It would not be proportionate to lower the threshold or strike out the limiting provisions for ordering an independent assessment of a proposal. The approach we have taken mirrors that of devolution deals agreed to date, whereby members are able to reject specific proposals brought forward by the mayor where there is agreement from at least two-thirds of members of the combined authority. Given that the combined authority mayor will have been directly elected with a strong democratic mandate, we consider that two-thirds threshold entirely appropriate. Not to bore noble Lords too much about Greater Manchester but, as I explained, my position was as one of 10—the only Conservative—and that was the situation that faced me year on year, quite often frustratingly. But the two-thirds majority worked. Lowering the threshold would give room for more regular mischief-making, should members of local authorities see fit. In my experience—noble Lords may disagree—it is an entirely appropriate threshold, and I hope the noble Baroness will withdraw her amendment.
My Lords, I am sure the Minister, even as only one of 10, was quite capable of making enough mischief. I was never going to win an argument against the strong mayor model and the implications of that—but I do not think having a strong mayor means that there should not be consultation. I beg leave to withdraw the amendment.
I will certainly be grateful to receive a letter from the noble Baroness, Lady Williams. However, I think she has slightly missed the point—namely, that, under the current legislation, if the deputy mayor for policing and crime is not an Assembly member, he or she is politically restricted. It is just conceivable that, because of the convoluted way in which legislation is frequently drafted, the political restriction is derived from something other than those particular clauses in the Local Government Act, but I rather doubt it. Therefore, we are talking about those people who are not already Assembly members who are appointed as either deputy mayor for policing and crime or deputy mayor for fire. The Bill seeks to apply that provision to the deputy mayor for fire if they are not an Assembly member, so they are politically restricted. As I have said before, I think that is a nonsense. Therefore, I hope that the noble Baroness will check precisely how the legislation applies to them. But it certainly has applied to the last two deputy mayors for policing and crime in London, because both of them have been obliged to resign their council seats as a consequence not of any disqualification laid down other than the fact that they have become politically restricted, so clearly the measure has applied under those circumstances. The noble Baroness, Lady Hamwee, no doubt has encyclopaedic knowledge on this.
I absolutely do not have any encyclopaedic knowledge. However, I am very glad that the Minister has agreed to look into this in more detail because, as the noble Lord describes the situation, it is a farce. As I recall, there was a sort of evolution of thinking about deputy mayors and the use of the 10-plus-two people in the original Greater London Authority Act, and their position. Originally, they were thought of absolutely as the mayor’s creatures. Will this be borne in mind in looking at the position because I think that some of this comes from the original ideas on what the structure would be and how the mayor might structure his or her office? Perhaps things have just moved on a bit from there. I suggest that this is part of a slightly bigger jigsaw.

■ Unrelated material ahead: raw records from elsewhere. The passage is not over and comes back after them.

-- ==== Sys2Proof/Machine/Reduce.lean ====
section
/-! DEFINITION. The Reduce engine: lanes, exact sums, comparisons, bitwise reductions, long images and their timing
(chapter 06). -/
namespace Sys2Proof.Machine

/-! ## Lane classes and accumulators (R210, R212, R213, R615) -/

/-- A lane class: slices per lane, lane width in bits, and −log2 of the weight of bit 0. -/
structure LaneClass where
  slices : Nat
  width : Nat
  frac : Nat
deriving DecidableEq, Repr

/-- The class that SUM or IADD gives a source format (R210). -/
def laneClass : Nat → Option LaneClass
  | 0x00 | 0x01 | 0x03 => some ⟨4, 320, 149⟩
  | 0x02 => some ⟨2, 160, 24⟩
  | 0x08 | 0x09 | 0x0A | 0x0B | 0x0C => some ⟨1, 80, 16⟩
  | 0x04 | 0x06 | 0x07 => some ⟨1, 80, 0⟩
  | 0x05 => some ⟨2, 160, 0⟩
  | _ => none

/-- A format a SUM may add (R223). -/
def sumFmt (f : Nat) : Bool := f ≤ 0x03 || (0x08 ≤ f && f ≤ 0x0C)

/-- A format an IADD may add (R223, R227). -/
def intFmt (f : Nat) : Bool := 0x04 ≤ f && f ≤ 0x07

/-- The bytes of a long image (R225). -/
def imageSize (k : LaneClass) : Nat := match k.slices with | 4 => 48 | 2 => 32 | _ => 24

/-- The empty accumulator (R223). -/
def Accum.empty : Accum :=
  { value := 0, terms := 0, nan := false, pinf := false, ninf := false, notNeg0 := false, notPos0 := false }

/-- The sum of two accumulators of a class: VALUE modulo 2^width, TERMS saturating, flags ORed, and NAN where
TERMS exceeds 2^42 (R212, R213). -/
def Accum.plus (k : LaneClass) (x y : Accum) : Accum :=
  let terms := satAdd 43 x.terms y.terms
  { value := (x.value + y.value) % 2 ^ k.width, terms := terms,
    nan := x.nan || y.nan || decide (2 ^ 42 < terms), pinf := x.pinf || y.pinf, ninf := x.ninf || y.ninf,
    notNeg0 := x.notNeg0 || y.notNeg0, notPos0 := x.notPos0 || y.notPos0 }

/-- The accumulator that one element code is as a term (R212, R615): an FP32x2 element that is no NaN counts two. -/
def termOf (k : LaneClass) (fmt code : Nat) : Accum :=
  let v := decodeElem fmt code
  let two := if fmt = 0x03 then 2 else 1
  match v with
  | .nan => { Accum.empty with terms := 1, nan := true, notNeg0 := true, notPos0 := true }
  | .inf neg => { Accum.empty with terms := two, pinf := !neg, ninf := neg, notNeg0 := true, notPos0 := true }
  | .fin neg num den =>
    let units : Int := (if neg then -1 else 1) * (num * 2 ^ k.frac / den : Nat)
    { Accum.empty with value := ofSigned k.width units, terms := two, notNeg0 := !(num = 0 && neg),
                       notPos0 := !(num = 0 && !neg) }

/-- A long image as the number its bytes spell (R225). -/
def Accum.image (k : LaneClass) (fmt : Nat) (x : Accum) : Nat :=
  let b (p : Bool) (i : Nat) : Nat := if p then 2 ^ i else 0
  let side := x.terms + b x.nan 48 + b x.pinf 49 + b x.ninf 50 + b x.notNeg0 51 + b x.notPos0 52 + fmt * 2 ^ 56
  x.value + side * 2 ^ (8 * (imageSize k - 8))

/-- The accumulator a long image holds; padding, reserved bits and the FMT field are ignored (R225). -/
def Accum.ofImage (k : LaneClass) (n : Nat) : Accum :=
  let side := n / 2 ^ (8 * (imageSize k - 8))
  { value := n % 2 ^ k.width, terms := bits side 42 0,
    nan := bitAt side 48 || decide (2 ^ 42 < bits side 42 0), pinf := bitAt side 49,
    ninf := bitAt side 50, notNeg0 := bitAt side 51, notPos0 := bitAt side 52 }

/-- A term of a source: an element code, or an image of a LONG source (R212). -/
def addTerm (k : LaneClass) (fmt : Nat) (long : Bool) (x : Accum) (t : Nat) : Accum :=
  x.plus k (if long then Accum.ofImage k t else termOf k fmt t)

/-- The exact value that a float result is rounded from (R215). -/
def Accum.exact (k : LaneClass) (x : Accum) (mode : Nat) : Val :=
  if x.nan || (x.pinf && x.ninf) then .nan
  else if x.pinf then .inf false
  else if x.ninf then .inf true
  else
    let v := toSigned k.width x.value
    if v ≠ 0 then .fin (decide (v < 0)) v.natAbs (2 ^ k.frac)
    else if x.terms = 0 then .fin false 0 1
    else if mode = 3 then .fin x.notPos0 0 1
    else .fin (!x.notNeg0) 0 1

/-- One element from a SUM lane, rounded once (R215, R217). -/
def Accum.rounded (k : LaneClass) (x : Accum) (fmt mode : Nat) (sat : Bool) : Rounded :=
  let r := roundTo fmt (x.exact k mode) mode sat
  if 2 ^ 42 < x.terms then { r with sat := true, flush := false } else r

/-- One element from an IADD lane (R216, R217). -/
def Accum.integer (k : LaneClass) (x : Accum) (fmt : Nat) : Rounded :=
  if x.nan then ⟨0, true, false⟩ else roundTo fmt (Val.ofInt (toSigned k.width x.value)) 0 false

/-! ## Comparison and bitwise rules (R229, R230, R232, R233) -/

/-- The order of R229 among values that are no NaN: −0 lies below +0. -/
def Val.below (x y : Val) : Bool :=
  match x, y with
  | .nan, _ | _, .nan => false
  | .inf a, .inf b => a && !b
  | .inf a, _ => a
  | _, .inf b => !b
  | .fin n p d, .fin m q e =>
    let c := Val.cmpFin (.fin n p d) (.fin m q e)
    c < 0 || (p = 0 && q = 0 && n && !m)

/-- An element code is a NaN. -/
def codeNan (fmt code : Nat) : Bool := (decodeElem fmt code).isNan

/-- A new code takes the place of the winner so far: a NaN always wins, equal ranks keep the earlier (R229, R230). -/
def beats (isMax : Bool) (fmt : Nat) (best : Option Nat) (new : Nat) : Bool :=
  match best with
  | none => true
  | some b =>
    if codeNan fmt b then false
    else if codeNan fmt new then true
    else if isMax then (decodeElem fmt b).below (decodeElem fmt new)
    else (decodeElem fmt new).below (decodeElem fmt b)

/-- The canonical NaN code of a format (R183, R229). -/
def nanCodeOf (fmt : Nat) : Nat :=
  match fmtOf fmt with
  | some (.float f) => f.nanCode
  | some .pair => fp32.nanCode
  | some .e8m0 => 0xFF
  | _ => 0

/-- What an empty MAX or MIN lane writes (R233). -/
def emptyCode (isMax : Bool) (fmt : Nat) : Nat :=
  match fmtOf fmt with
  | some (.float f) => if f.special = .ieee then f.infCode isMax else f.maxCode isMax
  | some .pair => fp32.infCode isMax
  | some (.int n) => if isMax then 2 ^ (n - 1) else 2 ^ (n - 1) - 1
  | _ => if isMax then 0x00 else 0xFE

/-- The code that a compare lane writes. -/
def winnerCode (isMax : Bool) (fmt : Nat) : Option Nat → Nat
  | none => emptyCode isMax fmt
  | some w => if codeNan fmt w then nanCodeOf fmt else w

namespace Kind
/-- The kinds of R223. -/
def sum : Nat := 0
def iadd : Nat := 1
def max : Nat := 2
def min : Nat := 3
def and : Nat := 4
def or : Nat := 5
def xor : Nat := 6
def none : Nat := 7
end Kind

/-- The bitwise operation of a KIND (R232). -/
def bitOp (kind x y : Nat) : Nat := if kind = 4 then x &&& y else if kind = 5 then x ||| y else x ^^^ y

/-- The empty lane of a KIND and format (R223). -/
def Lane.empty (kind fmt : Nat) : Lane :=
  { acc := Accum.empty,
    code := if kind = 4 then some (2 ^ fmtBits fmt - 1) else if kind = 5 || kind = 6 then some 0 else none }

/-- One term combined into a lane by the lane's rule (R212, R229, R232). -/
def Lane.take (l : Lane) (kind fmt : Nat) (long : Bool) (t : Nat) : Lane :=
  if kind ≤ 1 then
    match laneClass fmt with
    | some k => { l with acc := addTerm k fmt long l.acc t }
    | none => l
  else if kind ≤ 3 then if beats (kind = 2) fmt l.code t then { l with code := some t } else l
  else { l with code := some (bitOp kind (l.code.getD 0) t) }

My Lords, I am grateful to the noble Baroness, Lady Hamwee, for her remarks. I could have included in this the other deputy mayors. I thought that was probably outside the scope of the Bill, but, what the hell, I might have gone for it, because, among the crop of deputy mayors appointed by the current Mayor of London, and, indeed, by his predecessor, were people who were serving borough councillors or, in one case, a borough mayor. They had to resign their offices for those other positions. However, I have confined this amendment to the specific positions of deputy mayor for policing and crime and the deputy mayor for fire, possibly to make it easier for the noble Baroness to look at it. The situation is that, if they are not Assembly members, they are politically restricted. If they are Assembly members, obviously, they cannot be. That is a stupid anomaly which I hope the Government can remedy. Therefore, I beg leave to withdraw the amendment.
My Lords, this is a completely different point, which relates to the role of the proposed fire and emergency committee of the London Assembly. I was interested that the noble Baroness, Lady Williams, moved Amendment 72 a few minutes ago, which said that police and crime panels should become the “police, fire and crime panel” outside London. In London, the parallel structure for the police and crime panel is called the Police and Crime Committee. Confusingly, London has a PCC, but it is not a commissioner. The parallel structure which is therefore created is that a committee of the London Assembly meets—unlike police and crime panels elsewhere in the country—on a very regular basis, comprising politicians who know each other from the same authority. That works better than police and crime panels elsewhere.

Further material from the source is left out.